India's gender budget yet to shift from policy to on-ground priorities

Budget 2021-22 clubs various key schemes without providing specific allocations, the funding is cornered by a few ministries, and the government has not been able to leverage the potential of a gender-responsive budget as a tool for inclusive economic growth

Divya J Shekhar
Published: Feb 3, 2021 06:57:08 PM IST
Updated: Feb 3, 2021 07:34:11 PM IST

 Image: Hemanshi Kamani / Reuters
 
If we study the expenditure profile of the Union Budget of 2021-22, the gender budget has increased in absolute terms.
 
The budget estimate (amount outlaid for an expenditure at the start of the fiscal) stands at Rs 1.5 lakh crore, a marginal rise over Rs 1.4 lakh crore that Finance Minister Nirmala Sitharaman had allocated in 2020. However, over the course of the last fiscal, the gender budget was revised to Rs 2 lakh crore to meet additional expenditures due to the pandemic.
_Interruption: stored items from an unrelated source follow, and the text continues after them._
/-- Every scalar floating-point instruction, where no enabled flag traps, writes the value that the arithmetic of chapter 8 gives to f[rd]
or g[rd], accrues its flags into fcsr and leaves everything else; on h0 bits [8191:64] of the vector register stay. The signs of FNMADD
and FNMSUB and the format bit that FCVT.D.S and FCVT.S.D ignore are the readings of log entry 10. (R53, R76, R214, R216, R217, R221, R223,
08_numerics.md) -/
def Obligations.ScalarFpResults : Prop :=
  ∀ (s : State) (c : CoreId) (th : ThreadId) (rd ra rb rc : BitVec 5) (dbl : Bool),
    let x := s.thread c th
    let fm := scalarFmt dbl
    let env := scalarEnv s c th
    let f (r : BitVec 5) := (s.core c).fpRead th r dbl
    let o : FForm := ⟨c, th, rd, ra, rb, dbl⟩
    let m : FmaForm := ⟨c, th, rd, ra, rb, rc, dbl⟩
    let accrued (flags : BitVec 5) (fl : Bool) : Word := x.fcsr ||| flags.setWidth 32 ||| (if fl then 0x800 else 0)
    let quiet (flags : BitVec 5) (fl : Bool) : Prop := flags &&& (accrued flags fl >>> 6).setWidth 5 = 0
    let givesF (i : Instr) (r : FRes) : Prop := quiet r.flags r.fl → Completes i s fun t =>
      ∃ k, WroteF (s.core c) k th rd (BitVec.ofNat 64 r.bits) ∧
        Retires (s.setCore c k) t c th { k.thread th with fcsr := accrued r.flags r.fl }
    let givesG (i : Instr) (v : Nat) (flags : BitVec 5) (fl : Bool) : Prop := quiet flags fl → Completes i s fun t =>
      ∃ y, WroteG x y rd (BitVec.ofNat 32 v) ∧ Retires s t c th { y with fcsr := accrued flags fl }
    (Issues s c th [] [ra, rb] [rd] →
      givesF (.fadd o) (fAdd fm env (f ra) (f rb)) ∧ givesF (.fsub o) (fSub fm env (f ra) (f rb)) ∧
      givesF (.fmul o) (fMul fm env (f ra) (f rb)) ∧ givesF (.fdiv o) (fDiv fm env (f ra) (f rb)) ∧
      givesF (.fmin o) (fMinMax fm env false (f ra) (f rb)) ∧ givesF (.fmax o) (fMinMax fm env true (f ra) (f rb)) ∧
      givesF (.fsgnj o) ⟨fSgnj fm (f ra) (f rb), 0, false⟩) ∧
    (Issues s c th [] [ra] [rd] →
      givesF (.fsqrt o) (fSqrt fm env (f ra)) ∧
      givesF (.fcvtDS o) (fConvert fp32 fp64 env ((s.core c).fpRead th ra false)) ∧
      givesF (.fcvtSD o) (fConvert fp64 fp32 env ((s.core c).fpRead th ra true))) ∧
    (Issues s c th [] [ra, rb, rc] [rd] →
      givesF (.fmadd m) (fMadd fm env false false (f ra) (f rb) (f rc)) ∧
      givesF (.fmsub m) (fMadd fm env false true (f ra) (f rb) (f rc)) ∧
      givesF (.fnmadd m) (fMadd fm env true false (f ra) (f rb) (f rc)) ∧
      givesF (.fnmsub m) (fMadd fm env true true (f ra) (f rb) (f rc))) ∧
    (Issues s c th [] [ra, rb] [] →
      let test (i : Instr) (q : FCmp) : Prop :=
        let r := fCompare fm env q (f ra) (f rb)
        givesG i (if r.1 then 1 else 0) r.2.1 r.2.2
      test (.feq o) .eq ∧ test (.flt o) .lt ∧ test (.fle o) .le) ∧
    (Issues s c th [] [ra] [] →
      givesG (.fclass o) (fClass fm (f ra)) 0 false ∧
      (let r := fToInt fm 32 true env (f ra); givesG (.fcvtW o) r.bits r.flags r.fl) ∧
      (let r := fToInt fm 32 false env (f ra); givesG (.fcvtWu o) r.bits r.flags r.fl) ∧
      Completes (.fmvGf o) s fun t => WritesG s t c th rd (((s.core c).rf th ra).setWidth 32)) ∧
    (Issues s c th [ra] [] [rd] →
      givesF (.fcvtFw o) (intToF fm env (x.rg ra).toInt) ∧ givesF (.fcvtFwu o) (intToF fm env (x.rg ra).toNat) ∧
      Completes (.fmvFg o) s fun t => WritesF s t c th rd ((x.rg ra).setWidth 64))

/-- An LD within the data local store that meets no watchpoint and no poison writes the loaded bytes, extended as sz says, to g[rd] or
f[rd] and nothing else. An ST puts the low bytes of its register at the address and leaves every other byte of the store, every register
and every other unit; only reservations of threads may be dropped. (R53, R58, R70, R71, 03_control_core.md) -/
def Obligations.LocalLoadsAndStores : Prop :=
  (
    ∀ (o : MForm) (s : State), o.sz ≠ 7 → Issues s o.core o.th [o.ra] [] (if o.sz = 5 ∨ o.sz = 6 then [o.rd] else []) →
      let k := s.core o.core
      let a := ((s.thread o.core o.th).rg o.ra + o.disp.signExtend 32).toNat
      let n := szBytes o.sz
      let v := dlsNum k a n
      a + n ≤ 0x100000 → watchLocal k o.th a n false = none → (∀ i < n, k.mem.dlsPoison.get false ((a + i) / 8) = false) →
      let whole (w : Word) : Prop := Completes (.ld o) s fun t => WritesG s t o.core o.th o.rd w
      (o.sz = 0 → whole ((BitVec.ofNat 8 v).signExtend 32)) ∧ (o.sz = 1 → whole (BitVec.ofNat 32 v)) ∧
      (o.sz = 2 → whole ((BitVec.ofNat 16 v).signExtend 32)) ∧ (o.sz = 3 → whole (BitVec.ofNat 32 v)) ∧
      (o.sz = 4 → whole (BitVec.ofNat 32 v)) ∧
      (o.sz = 5 ∨ o.sz = 6 → Completes (.ld o) s fun t => WritesF s t o.core o.th o.rd (BitVec.ofNat 64 v))) ∧
  (
    ∀ (o : MForm) (s : State), o.sz ≠ 1 → o.sz ≠ 3 → o.sz ≠ 7 →
      let fp := o.sz = 5 ∨ o.sz = 6
      Issues s o.core o.th (if fp then [o.ra] else [o.ra, o.rd]) (if fp then [o.rd] else []) [] →
      let k := s.core o.core
      let x := s.thread o.core o.th
      let a := (x.rg o.ra + o.disp.signExtend 32).toNat
      let n := szBytes o.sz
      let v := if fp then (k.rf o.th o.rd).toNat else (x.rg o.rd).toNat
      a + n ≤ 0x100000 → watchLocal k o.th a n true = none →
      Completes (.st o) s fun t =>
        let k' := t.core o.core
        (∀ b, k'.mem.dls.read b = if a ≤ b ∧ b < a + n then BitVec.ofNat 8 (v / 256 ^ (b - a)) else k.mem.dls.read b) ∧
        OnlyCore s t o.core ∧
        k' = { k with threads := k'.threads, mem := { k.mem with dls := k'.mem.dls, dlsPoison := k'.mem.dlsPoison } } ∧
        WentOn x (t.thread o.core o.th) ∧
        ∀ h, h ≠ o.th → t.thread o.core h = { s.thread o.core h with resv := (t.thread o.core h).resv })

/-- An LD or ST whose first and last byte lie in different rows of Table 03-2 takes, from the state as it was, the fault of the row of its
last byte: vector 14 for a store into the instruction store, else a load or store access fault with a subcode of Table 04-6. That the
subcode is 0x02, and not the 0x01 of an R59 straddle, where the last byte lies in the control page is the reading of log entry 17. (R59,
R58, 03_control_core.md, 04_exceptions_and_progress.md) -/
def Obligations.StraddlingAccessesTrap : Prop :=
  ∀ (o : MForm) (s : State), Issues s o.core o.th [o.ra] [] (if o.sz = 5 ∨ o.sz = 6 then [o.rd] else []) →
    let x := s.thread o.core o.th
    let a := (x.rg o.ra + o.disp.signExtend 32).toNat
    let last := a + szBytes o.sz - 1
    let trap (i : Instr) (vec : BitVec 5) (sub : BitVec 8) : Prop :=
      exec i s = .next (raise o.core o.th (.sync vec sub (BitVec.ofNat 64 a)) x.pc (s.modThread o.core o.th fun th => { th with took := false }))
    last < 2 ^ 32 → addressRow a ≠ addressRow last →
    (o.sz ≠ 7 → trap (.ld o) 5 (if addressRow last = 3 then 2 else 1)) ∧
    (o.sz ≠ 1 → o.sz ≠ 3 → o.sz ≠ 7 →
      Issues s o.core o.th (if o.sz = 5 ∨ o.sz = 6 then [o.ra] else [o.ra, o.rd]) (if o.sz = 5 ∨ o.sz = 6 then [o.rd] else []) [] →
      (addressRow last = 1 → trap (.st o) 14 1) ∧
      (addressRow last ≠ 1 → trap (.st o) 6 (if addressRow last = 3 then 2 else 1)))

/-- SPAN with a scale of 0 to 6 writes base and scale of its span register and leaves the other fifteen; SPANR writes the low base, the
high base or the scale to g[rd]. (R54, R63, R70, 03_control_core.md) -/
def Obligations.SpanRegisters : Prop :=
  ∀ (s : State) (c : CoreId) (n : BitVec 4) (ra rb rd : BitVec 5) (scale : BitVec 3) (sel : BitVec 2),
    let x := s.thread c 0
    (Issues s c 0 [ra, rb] [] [] → scale ≠ 7 →
      Completes (.span ⟨c, 0, n, ra, rb, scale, 0⟩) s fun t =>
        (∀ m, (t.core c).span m = if m = n then ⟨(x.rg rb).append (x.rg ra), scale⟩ else (s.core c).span m) ∧
        OnlyCore s t c ∧ WentOn x (t.thread c 0) ∧ (∀ h, h ≠ 0 → t.thread c h = s.thread c h) ∧
        t.core c = { s.core c with threads := (t.core c).threads, ctl := { (s.core c).ctl with spans := (t.core c).ctl.spans } }) ∧
    (Issues s c 0 [] [] [] → sel ≠ 3 →
      Completes (.spanr ⟨c, 0, rd, n, sel, 0⟩) s fun t =>
        let p := (s.core c).span n
        WritesG s t c 0 rd (if sel = 0 then p.base.setWidth 32 else if sel = 1 then (p.base >>> 32).setWidth 32
          else p.scale.setWidth 32))

/-- An LDX of h0 that the TLB translates to Cached local memory, whose line the L1D holds unpoisoned and the merging buffer does not,
writes the loaded bytes to its register. An STX on such a page enters an empty merging buffer as one entry with the byte mask and the
bytes of its access. (R63, R244, R245, R247, R248, R250, R278, 09_memory_hierarchy.md) -/
def Obligations.BulkAccesses : Prop :=
  (
    ∀ (o : XForm) (s : State) (l : Leaf) (e : L1Line), o.th = 0 → o.z = 0 → o.sz ≠ 7 →
      Issues s o.core 0 [o.ra] [] (if o.sz = 5 ∨ o.sz = 6 then [o.rd] else []) →
      let k := s.core o.core
      let va := spanVa k o.sp ((s.thread o.core 0).rg o.ra)
      let n := szBytes o.sz
      let pa := (l.addr va).toNat
      HitsTlb s o.core va n false l → (∀ m ∈ k.mem.mbuf, m.line ≠ pa / 64) → k.l1Find (pa / 64) = some e → e.psn = false →
      let v := e.data.toNat / 2 ^ (8 * (pa % 64)) % 2 ^ (8 * n)
      Completes (.ldx o) s fun t =>
        (∀ r, (t.thread o.core 0).rg r = if r = o.rd ∧ r ≠ 0 ∧ o.sz.toNat < 5 then
            (if o.sz = 0 then (BitVec.ofNat 8 v).signExtend 32 else if o.sz = 2 then (BitVec.ofNat 16 v).signExtend 32
              else BitVec.ofNat 32 v)
          else (s.thread o.core 0).rg r) ∧
        (∀ r, (t.core o.core).rf 0 r = if r = o.rd ∧ 5 ≤ o.sz.toNat then BitVec.ofNat 64 v else k.rf 0 r) ∧
        (t.thread o.core 0).blocked = none ∧ OnlyCore s { t with hub := s.hub } o.core ∧
        (t.core o.core).mem = { k.mem with l1d := (t.core o.core).mem.l1d, tlb := (t.core o.core).mem.tlb }) ∧
  (
    ∀ (o : XForm) (s : State) (l : Leaf), o.th = 0 → o.z = 0 → o.sz ≠ 1 → o.sz ≠ 3 → o.sz ≠ 7 →
      let fp := o.sz = 5 ∨ o.sz = 6
      Issues s o.core 0 (if fp then [o.ra] else [o.ra, o.rd]) (if fp then [o.rd] else []) [] →
      let k := s.core o.core
      let x := s.thread o.core 0
      let va := spanVa k o.sp (x.rg o.ra)
      let n := szBytes o.sz
      let pa := (l.addr va).toNat
      let v := if fp then (k.rf 0 o.rd).toNat else (x.rg o.rd).toNat
      HitsTlb s o.core va n true l → k.mem.mbuf = [] →
      Completes (.stx o) s fun t =>
        (∃ data, (t.core o.core).mem.mbuf =
            [⟨pa / 64, 0, l.key, BitVec.ofNat 64 ((2 ^ n - 1) * 2 ^ (pa % 64)), data, false, false, false, [l]⟩] ∧
          data.toNat / 2 ^ (8 * (pa % 64)) % 2 ^ (8 * n) = v % 2 ^ (8 * n)) ∧
        WentOn x (t.thread o.core 0) ∧ OnlyCore s { t with hub := s.hub } o.core ∧
        (t.core o.core).mem = { k.mem with
          mbuf := (t.core o.core).mem.mbuf, l1d := (t.core o.core).mem.l1d, tlb := (t.core o.core).mem.tlb })

/-- LR.W and LRX.W load a word and reserve its 64-byte granule in the data local store or the L2. SC.W and SCX.W with a matching
reservation, of at most eight admitted instructions since, store the word and write 0; without one they write 1 and store nothing. Both
end the reservation. (R82, R83, R84, R85, R86, 03_control_core.md) -/
def Obligations.Reservations : Prop :=
  (
    ∀ (s : State) (c : CoreId) (th : ThreadId) (rd ra rb : BitVec 5),
      let k := s.core c
      let x := s.thread c th
      let a := (x.rg ra).toNat
      a % 4 = 0 → a < 0x100000 →
      (Issues s c th [ra] [] [] → watchAt k th a 4 false false = none →
        (∀ i < 4, k.mem.dlsPoison.get false ((a + i) / 8) = false) →
        Completes (.lrW ⟨c, th, rd, ra, rb, 0, 0⟩) s fun t =>
          WritesG s t c th rd (BitVec.ofNat 32 (dlsNum k a 4)) ∧
          (t.thread c th).resv = some { granule := a / 64, l2 := false, since := 0, clean := true }) ∧
      (Issues s c th [ra, rb] [] [] → watchAt k th a 4 false true = none →
        let holds := ∃ r, x.resv = some r ∧ r.granule = a / 64 ∧ r.l2 = false ∧ r.clean = true ∧ r.since ≤ 8
        (¬holds → Completes (.scW ⟨c, th, rd, ra, rb, 0, 0⟩) s fun t =>
          WritesG s t c th rd 1 ∧ (t.thread c th).resv = none) ∧
        (holds → Completes (.scW ⟨c, th, rd, ra, rb, 0, 0⟩) s fun t =>
          let k' := t.core c
          dlsNum k' a 4 = (x.rg rb).toNat ∧ (∀ b, b < a ∨ a + 4 ≤ b → k'.mem.dls.read b = k.mem.dls.read b) ∧
          (∃ y, WroteG x y rd 0 ∧ WentOn y (t.thread c th)) ∧ (t.thread c th).resv = none ∧
          OnlyCore s t c ∧ (∀ h, h ≠ th → t.thread c h = { s.thread c h with resv := (t.thread c h).resv }) ∧
          k' = { k with threads := k'.threads, mem := { k.mem with dls := k'.mem.dls, dlsPoison := k'.mem.dlsPoison } }))) ∧
  (
    ∀ (s : State) (c : CoreId) (rd ra rb : BitVec 5) (sp : BitVec 4) (l : Leaf) (e : Sector),
      let k := s.core c
      let x := s.thread c 0
      let va := spanVa k sp (x.rg ra)
      let pa := (l.addr va).toNat
      let o : LrForm := ⟨c, 0, rd, ra, rb, sp, 0⟩
      va % 4 = 0 → (∀ m ∈ k.mem.mbuf, m.line ≠ pa / 64) → (s.tile (tileOf c)).sector (pa / 64) = some e →
      (Issues s c 0 [ra] [] [] → HitsTlb s c va 4 false l → e.psn = false →
        Completes (.lrxW o) s fun t =>
          (∃ y, WroteG x y rd (BitVec.ofNat 32 (e.data.toNat / 2 ^ (8 * (pa % 64)))) ∧ WentOn y (t.thread c 0)) ∧
          (t.thread c 0).resv = some { granule := pa / 64, l2 := true, since := 0, clean := true } ∧
          (∀ n, (t.tile (tileOf c)).sector n = (s.tile (tileOf c)).sector n) ∧ t.stk = s.stk) ∧
      (Issues s c 0 [ra, rb] [] [] → HitsTlb s c va 4 true l →
        let holds := ∃ r, x.resv = some r ∧ r.granule = pa / 64 ∧ r.l2 = true ∧ r.clean = true ∧ r.since ≤ 8
        (¬holds → Completes (.scxW o) s fun t =>
          (∃ y, WroteG x y rd 1 ∧ WentOn y (t.thread c 0)) ∧ (t.thread c 0).resv = none ∧ t.tiles = s.tiles ∧ t.stk = s.stk) ∧
        (holds → Completes (.scxW o) s fun t =>
          (∃ y, WroteG x y rd 0 ∧ WentOn y (t.thread c 0)) ∧ (t.thread c 0).resv = none ∧ t.stk = s.stk ∧
          (∀ n, n ≠ pa / 64 → (t.tile (tileOf c)).sector n = (s.tile (tileOf c)).sector n) ∧
          ∃ e', (t.tile (tileOf c)).sector (pa / 64) = some e' ∧ e'.dirty = true ∧ e'.psn = e.psn ∧
            ∀ i < 64, e'.data.extractLsb' (8 * i) 8 =
              if pa % 64 ≤ i ∧ i < pa % 64 + 4 then (x.rg rb).extractLsb' (8 * (i - pa % 64)) 8 else e.data.extractLsb' (8 * i) 8)))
Compared to that, the current budget estimates fall short by around Rs 53,000 crore.
 
The gender budget, as a percentage of overall expenditure by the government, has fallen to 4.5 percent in FY22, compared to 6 percent according to last year’s revised estimates.
 
In her 2019 Union Budget speech, Finance Minister Nirmala Sitharaman stressed on the equality of men and women in India’s development story, and called for fiscal allocations to be more gender-sensitive. Until then, gender-responsive budgeting (GRB), which India introduced as part of the Union Budget since 2004-2005 to ensure public resources are spent in a way that bridges the systemic inequalities between men and women, had stagnated at below 1 percent of India’s Gross Domestic Product (GDP).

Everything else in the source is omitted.